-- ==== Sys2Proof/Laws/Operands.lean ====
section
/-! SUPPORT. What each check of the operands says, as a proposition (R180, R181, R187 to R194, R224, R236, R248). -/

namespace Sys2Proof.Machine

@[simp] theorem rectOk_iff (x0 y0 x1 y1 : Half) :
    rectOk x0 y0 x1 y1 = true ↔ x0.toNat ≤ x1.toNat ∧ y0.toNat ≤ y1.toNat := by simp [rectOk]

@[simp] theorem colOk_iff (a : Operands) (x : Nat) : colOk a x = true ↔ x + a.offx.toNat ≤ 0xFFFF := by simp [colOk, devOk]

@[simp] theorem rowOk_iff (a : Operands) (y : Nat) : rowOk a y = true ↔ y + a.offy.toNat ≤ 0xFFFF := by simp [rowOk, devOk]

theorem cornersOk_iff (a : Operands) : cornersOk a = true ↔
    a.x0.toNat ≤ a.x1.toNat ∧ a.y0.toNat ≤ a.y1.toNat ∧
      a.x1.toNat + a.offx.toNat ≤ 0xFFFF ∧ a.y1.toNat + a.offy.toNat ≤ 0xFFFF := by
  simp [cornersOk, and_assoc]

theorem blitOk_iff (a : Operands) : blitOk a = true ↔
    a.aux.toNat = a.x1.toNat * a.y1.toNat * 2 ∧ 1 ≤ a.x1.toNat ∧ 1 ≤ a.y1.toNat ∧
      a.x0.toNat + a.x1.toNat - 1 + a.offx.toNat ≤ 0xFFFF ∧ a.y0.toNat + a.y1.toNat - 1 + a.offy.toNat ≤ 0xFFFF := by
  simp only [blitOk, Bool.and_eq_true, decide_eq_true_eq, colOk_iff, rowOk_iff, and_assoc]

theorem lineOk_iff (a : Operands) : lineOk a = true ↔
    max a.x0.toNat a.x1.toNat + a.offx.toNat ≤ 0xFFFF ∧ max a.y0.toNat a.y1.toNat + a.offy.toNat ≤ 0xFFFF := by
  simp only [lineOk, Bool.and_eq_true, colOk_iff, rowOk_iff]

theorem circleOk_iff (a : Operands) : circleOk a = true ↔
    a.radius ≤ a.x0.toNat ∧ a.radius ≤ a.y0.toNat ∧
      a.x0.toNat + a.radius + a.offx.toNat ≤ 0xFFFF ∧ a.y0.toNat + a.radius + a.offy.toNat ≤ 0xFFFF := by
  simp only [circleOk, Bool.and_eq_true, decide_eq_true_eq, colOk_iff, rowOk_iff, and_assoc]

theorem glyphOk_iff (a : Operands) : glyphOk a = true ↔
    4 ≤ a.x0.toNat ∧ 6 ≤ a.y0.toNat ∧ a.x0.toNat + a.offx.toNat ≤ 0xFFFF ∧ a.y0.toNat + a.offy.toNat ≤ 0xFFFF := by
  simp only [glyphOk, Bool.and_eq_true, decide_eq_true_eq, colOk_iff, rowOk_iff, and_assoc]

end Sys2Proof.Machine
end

* * *

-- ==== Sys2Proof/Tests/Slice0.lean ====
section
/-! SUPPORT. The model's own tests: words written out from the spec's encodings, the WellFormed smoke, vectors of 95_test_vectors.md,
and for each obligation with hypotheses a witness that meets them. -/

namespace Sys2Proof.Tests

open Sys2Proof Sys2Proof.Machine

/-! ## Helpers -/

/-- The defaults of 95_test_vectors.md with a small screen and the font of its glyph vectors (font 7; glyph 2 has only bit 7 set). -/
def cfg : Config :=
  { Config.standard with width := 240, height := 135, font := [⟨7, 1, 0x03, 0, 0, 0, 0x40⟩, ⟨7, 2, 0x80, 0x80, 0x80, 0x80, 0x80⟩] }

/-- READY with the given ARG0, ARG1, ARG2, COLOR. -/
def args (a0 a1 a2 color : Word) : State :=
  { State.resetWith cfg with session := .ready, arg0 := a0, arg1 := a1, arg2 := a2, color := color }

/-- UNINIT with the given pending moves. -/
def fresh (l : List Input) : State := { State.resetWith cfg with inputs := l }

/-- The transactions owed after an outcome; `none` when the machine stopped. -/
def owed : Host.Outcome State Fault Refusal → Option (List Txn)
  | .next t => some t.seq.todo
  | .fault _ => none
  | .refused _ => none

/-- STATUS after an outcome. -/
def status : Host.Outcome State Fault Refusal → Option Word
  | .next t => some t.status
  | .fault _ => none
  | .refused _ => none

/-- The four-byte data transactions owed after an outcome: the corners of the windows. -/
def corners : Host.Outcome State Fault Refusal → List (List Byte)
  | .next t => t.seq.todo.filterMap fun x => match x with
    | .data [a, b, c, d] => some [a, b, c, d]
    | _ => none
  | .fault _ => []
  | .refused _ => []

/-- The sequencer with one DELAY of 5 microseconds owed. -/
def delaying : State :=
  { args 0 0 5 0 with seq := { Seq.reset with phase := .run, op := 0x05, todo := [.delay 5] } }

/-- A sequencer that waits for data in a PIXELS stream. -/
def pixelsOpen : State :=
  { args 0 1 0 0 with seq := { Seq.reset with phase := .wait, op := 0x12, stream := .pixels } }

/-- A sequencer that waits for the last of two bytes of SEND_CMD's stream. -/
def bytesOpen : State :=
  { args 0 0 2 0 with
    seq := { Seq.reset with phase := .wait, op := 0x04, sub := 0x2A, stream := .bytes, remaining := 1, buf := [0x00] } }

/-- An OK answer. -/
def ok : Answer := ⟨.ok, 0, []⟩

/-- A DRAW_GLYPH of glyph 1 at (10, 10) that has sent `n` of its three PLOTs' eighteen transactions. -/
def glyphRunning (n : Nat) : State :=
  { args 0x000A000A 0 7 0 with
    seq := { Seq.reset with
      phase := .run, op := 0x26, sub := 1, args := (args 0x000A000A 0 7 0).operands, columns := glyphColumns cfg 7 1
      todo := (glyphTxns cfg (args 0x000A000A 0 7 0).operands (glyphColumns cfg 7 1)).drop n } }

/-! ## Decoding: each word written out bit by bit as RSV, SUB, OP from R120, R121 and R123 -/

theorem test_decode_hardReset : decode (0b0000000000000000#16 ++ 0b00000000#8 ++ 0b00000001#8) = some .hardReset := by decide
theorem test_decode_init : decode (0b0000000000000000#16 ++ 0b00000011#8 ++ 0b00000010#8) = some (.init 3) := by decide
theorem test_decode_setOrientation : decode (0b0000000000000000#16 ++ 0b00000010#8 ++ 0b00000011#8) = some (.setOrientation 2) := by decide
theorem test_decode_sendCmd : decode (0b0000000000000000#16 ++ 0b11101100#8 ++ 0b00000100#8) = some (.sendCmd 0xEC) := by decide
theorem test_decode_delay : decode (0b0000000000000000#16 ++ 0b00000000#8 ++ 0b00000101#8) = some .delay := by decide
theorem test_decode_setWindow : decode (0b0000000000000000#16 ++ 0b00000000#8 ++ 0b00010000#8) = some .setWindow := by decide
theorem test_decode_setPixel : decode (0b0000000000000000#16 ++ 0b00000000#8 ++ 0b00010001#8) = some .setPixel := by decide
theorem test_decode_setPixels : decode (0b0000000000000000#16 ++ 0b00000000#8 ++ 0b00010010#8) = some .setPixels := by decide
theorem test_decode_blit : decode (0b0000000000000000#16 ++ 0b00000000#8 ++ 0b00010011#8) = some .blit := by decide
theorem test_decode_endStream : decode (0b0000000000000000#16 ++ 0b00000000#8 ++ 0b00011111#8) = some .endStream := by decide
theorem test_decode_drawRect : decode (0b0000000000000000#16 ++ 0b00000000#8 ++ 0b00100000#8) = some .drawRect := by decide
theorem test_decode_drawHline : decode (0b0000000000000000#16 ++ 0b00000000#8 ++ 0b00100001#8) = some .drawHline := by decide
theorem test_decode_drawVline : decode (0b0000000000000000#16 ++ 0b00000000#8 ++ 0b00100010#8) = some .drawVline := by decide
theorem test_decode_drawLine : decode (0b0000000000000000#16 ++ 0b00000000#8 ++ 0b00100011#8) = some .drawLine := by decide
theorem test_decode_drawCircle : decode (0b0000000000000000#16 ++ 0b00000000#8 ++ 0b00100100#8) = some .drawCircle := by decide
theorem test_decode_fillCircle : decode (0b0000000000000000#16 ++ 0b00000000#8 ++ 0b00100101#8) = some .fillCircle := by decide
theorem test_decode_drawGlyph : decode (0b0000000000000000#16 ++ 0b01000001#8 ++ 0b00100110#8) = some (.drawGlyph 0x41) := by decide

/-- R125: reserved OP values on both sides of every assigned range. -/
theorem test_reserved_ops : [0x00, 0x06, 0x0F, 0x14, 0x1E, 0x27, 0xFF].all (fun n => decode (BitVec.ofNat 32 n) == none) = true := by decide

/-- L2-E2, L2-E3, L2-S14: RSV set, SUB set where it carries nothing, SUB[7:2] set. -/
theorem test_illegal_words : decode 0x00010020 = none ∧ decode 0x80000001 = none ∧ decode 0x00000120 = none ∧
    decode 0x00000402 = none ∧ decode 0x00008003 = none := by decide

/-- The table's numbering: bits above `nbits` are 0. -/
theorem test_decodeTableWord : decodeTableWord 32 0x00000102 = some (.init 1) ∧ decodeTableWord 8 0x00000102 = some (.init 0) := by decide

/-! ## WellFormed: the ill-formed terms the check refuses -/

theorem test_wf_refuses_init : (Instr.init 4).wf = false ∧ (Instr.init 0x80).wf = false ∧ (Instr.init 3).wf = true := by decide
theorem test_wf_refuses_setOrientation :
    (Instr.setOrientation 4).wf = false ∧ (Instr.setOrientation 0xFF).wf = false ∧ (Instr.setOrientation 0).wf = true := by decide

---

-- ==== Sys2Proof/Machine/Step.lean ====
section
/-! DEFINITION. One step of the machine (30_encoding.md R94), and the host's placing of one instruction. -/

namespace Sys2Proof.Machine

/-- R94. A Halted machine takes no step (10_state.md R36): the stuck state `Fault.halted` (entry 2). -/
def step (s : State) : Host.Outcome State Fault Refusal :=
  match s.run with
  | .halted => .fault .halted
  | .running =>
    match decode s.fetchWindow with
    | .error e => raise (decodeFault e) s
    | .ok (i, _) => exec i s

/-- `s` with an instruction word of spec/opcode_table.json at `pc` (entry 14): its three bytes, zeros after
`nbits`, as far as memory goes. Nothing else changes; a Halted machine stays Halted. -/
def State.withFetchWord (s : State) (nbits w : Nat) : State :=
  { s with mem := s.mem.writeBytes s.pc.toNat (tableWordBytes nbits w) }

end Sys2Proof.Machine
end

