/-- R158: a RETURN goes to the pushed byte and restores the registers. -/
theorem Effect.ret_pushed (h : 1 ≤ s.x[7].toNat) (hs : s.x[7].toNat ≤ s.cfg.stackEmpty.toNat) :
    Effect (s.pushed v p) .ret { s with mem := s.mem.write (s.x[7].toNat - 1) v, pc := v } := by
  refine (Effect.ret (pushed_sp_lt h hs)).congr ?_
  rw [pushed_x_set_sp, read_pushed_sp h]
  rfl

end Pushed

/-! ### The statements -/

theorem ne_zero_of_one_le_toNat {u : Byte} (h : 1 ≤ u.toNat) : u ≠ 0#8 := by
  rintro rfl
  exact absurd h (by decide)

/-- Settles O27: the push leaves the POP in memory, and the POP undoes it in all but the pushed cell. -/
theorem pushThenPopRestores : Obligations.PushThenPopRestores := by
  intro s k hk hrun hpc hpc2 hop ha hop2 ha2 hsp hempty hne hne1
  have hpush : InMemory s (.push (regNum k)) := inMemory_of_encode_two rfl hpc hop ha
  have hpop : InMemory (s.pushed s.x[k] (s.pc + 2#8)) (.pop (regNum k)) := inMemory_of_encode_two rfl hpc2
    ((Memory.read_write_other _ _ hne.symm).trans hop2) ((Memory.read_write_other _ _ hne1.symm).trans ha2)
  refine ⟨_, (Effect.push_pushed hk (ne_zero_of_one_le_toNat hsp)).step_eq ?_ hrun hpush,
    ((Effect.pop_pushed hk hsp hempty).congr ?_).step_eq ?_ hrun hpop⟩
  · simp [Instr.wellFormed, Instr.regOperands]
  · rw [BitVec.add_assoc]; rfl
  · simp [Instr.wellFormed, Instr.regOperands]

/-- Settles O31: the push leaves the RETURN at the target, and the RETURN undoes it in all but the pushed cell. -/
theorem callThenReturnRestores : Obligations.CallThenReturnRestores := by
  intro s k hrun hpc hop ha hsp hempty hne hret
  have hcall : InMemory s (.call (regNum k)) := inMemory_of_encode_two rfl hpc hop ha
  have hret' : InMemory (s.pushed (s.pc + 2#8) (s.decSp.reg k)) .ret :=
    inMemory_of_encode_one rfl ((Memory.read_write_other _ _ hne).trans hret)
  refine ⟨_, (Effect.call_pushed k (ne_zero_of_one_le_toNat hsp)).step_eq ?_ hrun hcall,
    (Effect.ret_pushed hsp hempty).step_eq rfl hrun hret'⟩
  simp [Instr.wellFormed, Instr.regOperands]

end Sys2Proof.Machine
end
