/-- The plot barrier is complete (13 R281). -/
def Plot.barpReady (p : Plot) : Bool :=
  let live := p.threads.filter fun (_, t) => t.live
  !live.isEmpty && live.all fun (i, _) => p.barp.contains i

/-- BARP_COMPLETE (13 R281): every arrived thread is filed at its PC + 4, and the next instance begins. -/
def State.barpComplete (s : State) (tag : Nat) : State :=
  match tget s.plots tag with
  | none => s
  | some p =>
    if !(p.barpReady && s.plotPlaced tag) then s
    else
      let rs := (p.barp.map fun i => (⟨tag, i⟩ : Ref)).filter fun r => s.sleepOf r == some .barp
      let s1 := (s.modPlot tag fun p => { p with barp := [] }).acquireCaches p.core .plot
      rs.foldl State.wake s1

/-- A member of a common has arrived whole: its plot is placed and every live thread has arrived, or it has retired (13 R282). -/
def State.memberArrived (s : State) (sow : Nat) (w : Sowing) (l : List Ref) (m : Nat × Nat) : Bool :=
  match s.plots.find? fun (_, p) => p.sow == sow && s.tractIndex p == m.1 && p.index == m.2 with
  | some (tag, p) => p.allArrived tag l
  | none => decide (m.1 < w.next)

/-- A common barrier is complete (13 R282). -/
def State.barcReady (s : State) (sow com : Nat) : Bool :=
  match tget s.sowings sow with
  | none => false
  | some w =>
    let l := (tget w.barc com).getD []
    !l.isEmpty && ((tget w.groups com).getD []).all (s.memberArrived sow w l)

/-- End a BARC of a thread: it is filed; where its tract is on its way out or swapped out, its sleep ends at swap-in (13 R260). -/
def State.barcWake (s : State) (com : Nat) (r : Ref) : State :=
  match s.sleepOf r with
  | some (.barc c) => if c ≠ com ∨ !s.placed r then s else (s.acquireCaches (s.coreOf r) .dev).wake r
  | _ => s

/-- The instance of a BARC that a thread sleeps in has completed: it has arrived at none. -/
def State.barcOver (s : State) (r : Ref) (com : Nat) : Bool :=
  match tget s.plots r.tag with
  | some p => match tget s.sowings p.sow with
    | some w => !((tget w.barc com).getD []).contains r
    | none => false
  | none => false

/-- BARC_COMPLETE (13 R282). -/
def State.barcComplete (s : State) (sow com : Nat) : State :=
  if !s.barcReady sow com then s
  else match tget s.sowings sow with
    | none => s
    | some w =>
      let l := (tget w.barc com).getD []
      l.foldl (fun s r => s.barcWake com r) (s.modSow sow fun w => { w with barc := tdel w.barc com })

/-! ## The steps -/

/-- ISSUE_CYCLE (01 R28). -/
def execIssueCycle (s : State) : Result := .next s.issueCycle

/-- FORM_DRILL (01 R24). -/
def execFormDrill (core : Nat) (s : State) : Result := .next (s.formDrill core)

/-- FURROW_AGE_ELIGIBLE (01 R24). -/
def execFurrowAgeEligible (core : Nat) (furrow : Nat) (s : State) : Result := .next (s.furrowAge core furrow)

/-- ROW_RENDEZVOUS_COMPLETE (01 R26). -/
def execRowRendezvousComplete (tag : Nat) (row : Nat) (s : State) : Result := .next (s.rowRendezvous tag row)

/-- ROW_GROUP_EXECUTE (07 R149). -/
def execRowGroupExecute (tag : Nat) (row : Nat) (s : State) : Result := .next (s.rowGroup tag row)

What is being asked: Whenever the string "lean" turns up in a line above, copy that line out.

Answer to the problem:
-- ==== Sys2Proof/Laws/Operands.lean ====
-- ==== Sys2Proof/Tests/Slice0.lean ====
-- ==== Sys2Proof/Machine/Step.lean ====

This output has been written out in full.